___ GIVEN INFORMATION ___

/-- Where the run flag and the stop reason are unchanged, the invariant asks for canonical memory alone. -/
theorem State.Inv.of_runSame {s t : State} (h : s.Inv) (hmem : t.mem.wf = true) (hrun : RunSame s t) : t.Inv := by
  obtain ⟨_, hcause, hinfo⟩ := h
  obtain ⟨hr, hc, hi⟩ := hrun
  unfold State.Inv
  rw [hr, hc, hi]
  exact ⟨hmem, hcause, hinfo⟩

/-- Every effect keeps the invariant: a store keeps memory canonical, a stop records a word of the instruction that made
it, and nothing else touches memory, run flag or stop reason. -/
theorem Effect.keeps_inv {i : Instr} {s t : State} (h : Effect s i t) (hs : s.Inv) : t.Inv := by
  have hmem : s.mem.wf = true := hs.1
  cases h with
  | store v _ => exact hs.of_runSame (Memory.wf_write _ _ v hmem) ⟨rfl, rfl, rfl⟩
  | rti ign => exact ⟨hmem, by simp, .inl (slice_opcode_append _ ign)⟩
  | res ign => exact ⟨hmem, by simp, .inr (slice_opcode_append _ ign)⟩
  | trap ign v hv => exact ⟨hmem, by simp, slice_opcode_trapWord ign v, (slice_vector_trapWord ign v).symm ▸ hv⟩
  | getcFail ign => exact ⟨hmem, by simp, slice_opcode_trapWord ign _, .inl (slice_vector_trapWord ign _)⟩
  | inpFail ign => exact ⟨hmem, by simp, slice_opcode_trapWord ign _, .inr (slice_vector_trapWord ign _)⟩
  | halt => exact ⟨hmem, by simp, rfl⟩
  | _ => exact hs.of_runSame hmem ⟨rfl, rfl, rfl⟩

/-- The fetch moves `pc` alone. -/
theorem State.Inv.afterFetch {s : State} (h : s.Inv) : s.afterFetch.Inv := h.of_runSame h.1 ⟨rfl, rfl, rfl⟩

/-- Settles O54: the fetch keeps the invariant, and so does the effect of the decoded instruction. -/
theorem stepKeepsInvariant : Obligations.StepKeepsInvariant := fun _ _ hs h =>
  (step_effect h).keeps_inv hs.afterFetch

end Sys2Proof.Machine
end

section
/-! PROOFS. The condition flags (10_state.md R16 to R18). -/

namespace Sys2Proof.Machine

theorem condOf_eq_positive (v : Word) : condOf v = .positive ↔ 1 ≤ v.toNat ∧ v.toNat ≤ 0x7FFF := by
  have hzero : condOf v ≠ .zero ↔ 1 ≤ v.toNat := by
    rw [Ne, condOf_eq_zero, ← BitVec.toNat_inj, Nat.one_le_iff_ne_zero]
    rfl
  have hneg : condOf v ≠ .negative ↔ v.toNat ≤ 0x7FFF := by
    have hmsb : v.getLsbD 15 = decide (0x8000 ≤ v.toNat) := BitVec.msb_eq_decide v
    rw [Ne, condOf_eq_negative, hmsb, decide_eq_true_iff]
    omega
  rw [← hzero, ← hneg]
  cases condOf v <;> decide

/-- Settles O8: each state of COND has its own law. -/
theorem setccClassifiesEveryValue : Obligations.SetccClassifiesEveryValue := fun v =>
  ⟨condOf_eq_zero v, condOf_eq_negative v, condOf_eq_positive v⟩

/-- The mask `ir[11:9]` ANDed with the bit `k` of COND's numeric form is not zero exactly when `ir[9 + k]` is set. -/
theorem mask_and_twoPow_ne_zero (w : Word) {k : Nat} (hk : k < 3) :
    (slice w 9 3).setWidth 16 &&& BitVec.twoPow 16 k ≠ 0x0000#16 ↔ w.getLsbD (9 + k) = true := by
  have hbit : ((slice w 9 3).setWidth 16).getLsbD k = w.getLsbD (9 + k) := by
    simp [slice, hk, (by omega : k < 16)]
  have hpow : BitVec.twoPow 16 k ≠ 0x0000#16 := by interval_cases k <;> decide
  rw [BitVec.and_twoPow, hbit]
  cases w.getLsbD (9 + k) <;> simp [hpow]

/-- Settles O9: each state of COND is one power of two, and its mask bit is the one BR tests. -/
theorem branchTestIsMaskTest : Obligations.BranchTestIsMaskTest := by
  refine ⟨rfl, rfl, rfl, fun w c => ?_⟩
  cases c with
  | positive => exact (mask_and_twoPow_ne_zero w (k := 0) (by decide)).symm
  | zero => exact (mask_and_twoPow_ne_zero w (k := 1) (by decide)).symm
  | negative => exact (mask_and_twoPow_ne_zero w (k := 2) (by decide)).symm

/-- An instruction with a flag update writes its register and sets COND from the value written, nothing else. -/
theorem exec_of_flagDest {i : Instr} {s t : State} {d : Reg} (hd : flagDest i = some d) (h : exec i s = .next t) :
    ∃ v, t = s.setAndFlag d v := by
  cases i with
  | addReg | addImm | andReg | andImm | not | ld | ldi | ldr | lea => cases hd; cases h; exact ⟨_, rfl⟩
  | _ => cases hd

/-- A well-formed instruction without a flag update leaves COND alone. -/
theorem Effect.cond_of_flagDest_none {i : Instr} {s t : State} (h : Effect s i t) (hd : flagDest i = none) :
    t.cond = s.cond := by
  cases h with
  | flagWrite _ hsome => cases hd.symm.trans hsome
  | _ => rfl

/-- An instruction without a flag update leaves COND alone. -/
theorem exec_cond_of_flagDest_none {i : Instr} : flagDest i = none → ∀ {s t : State}, exec i s = .next t →
    t.cond = s.cond := by
  induction i using forall_instr_of_wellFormed with
  | hwf i hwf => exact fun hd _ _ h => (exec_effect hwf h).cond_of_flagDest_none hd
  | htrap ign v ih => exact fun _ s _ h => ih (flagDest_decodeTrap ign v) (exec_trap_eq_decodeTrap ign v s ▸ h)

/-- The state with COND changed to `c`. -/
def State.withCond (s : State) (c : Cond) : State := { s with cond := c }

___

### TASK:
The answer should hold only the lines from the start of the records above through the line containing "have hneg : condOf", each set down exactly.

### ANSWER SPACE:
/-- Where the run flag and the stop reason are unchanged, the invariant asks for canonical memory alone. -/
theorem State.Inv.of_runSame {s t : State} (h : s.Inv) (hmem : t.mem.wf = true) (hrun : RunSame s t) : t.Inv := by
  obtain ⟨_, hcause, hinfo⟩ := h
  obtain ⟨hr, hc, hi⟩ := hrun
  unfold State.Inv
  rw [hr, hc, hi]
  exact ⟨hmem, hcause, hinfo⟩

/-- Every effect keeps the invariant: a store keeps memory canonical, a stop records a word of the instruction that made
it, and nothing else touches memory, run flag or stop reason. -/
theorem Effect.keeps_inv {i : Instr} {s t : State} (h : Effect s i t) (hs : s.Inv) : t.Inv := by
  have hmem : s.mem.wf = true := hs.1
  cases h with
  | store v _ => exact hs.of_runSame (Memory.wf_write _ _ v hmem) ⟨rfl, rfl, rfl⟩
  | rti ign => exact ⟨hmem, by simp, .inl (slice_opcode_append _ ign)⟩
  | res ign => exact ⟨hmem, by simp, .inr (slice_opcode_append _ ign)⟩
  | trap ign v hv => exact ⟨hmem, by simp, slice_opcode_trapWord ign v, (slice_vector_trapWord ign v).symm ▸ hv⟩
  | getcFail ign => exact ⟨hmem, by simp, slice_opcode_trapWord ign _, .inl (slice_vector_trapWord ign _)⟩
  | inpFail ign => exact ⟨hmem, by simp, slice_opcode_trapWord ign _, .inr (slice_vector_trapWord ign _)⟩
  | halt => exact ⟨hmem, by simp, rfl⟩
  | _ => exact hs.of_runSame hmem ⟨rfl, rfl, rfl⟩

/-- The fetch moves `pc` alone. -/
theorem State.Inv.afterFetch {s : State} (h : s.Inv) : s.afterFetch.Inv := h.of_runSame h.1 ⟨rfl, rfl, rfl⟩

/-- Settles O54: the fetch keeps the invariant, and so does the effect of the decoded instruction. -/
theorem stepKeepsInvariant : Obligations.StepKeepsInvariant := fun _ _ hs h =>
  (step_effect h).keeps_inv hs.afterFetch

end Sys2Proof.Machine
end

section
/-! PROOFS. The condition flags (10_state.md R16 to R18). -/

namespace Sys2Proof.Machine

theorem condOf_eq_positive (v : Word) : condOf v = .positive ↔ 1 ≤ v.toNat ∧ v.toNat ≤ 0x7FFF := by
  have hzero : condOf v ≠ .zero ↔ 1 ≤ v.toNat := by
    rw [Ne, condOf_eq_zero, ← BitVec.toNat_inj, Nat.one_le_iff_ne_zero]
    rfl
  have hneg : condOf v ≠ .negative ↔ v.toNat ≤ 0x7FFF := by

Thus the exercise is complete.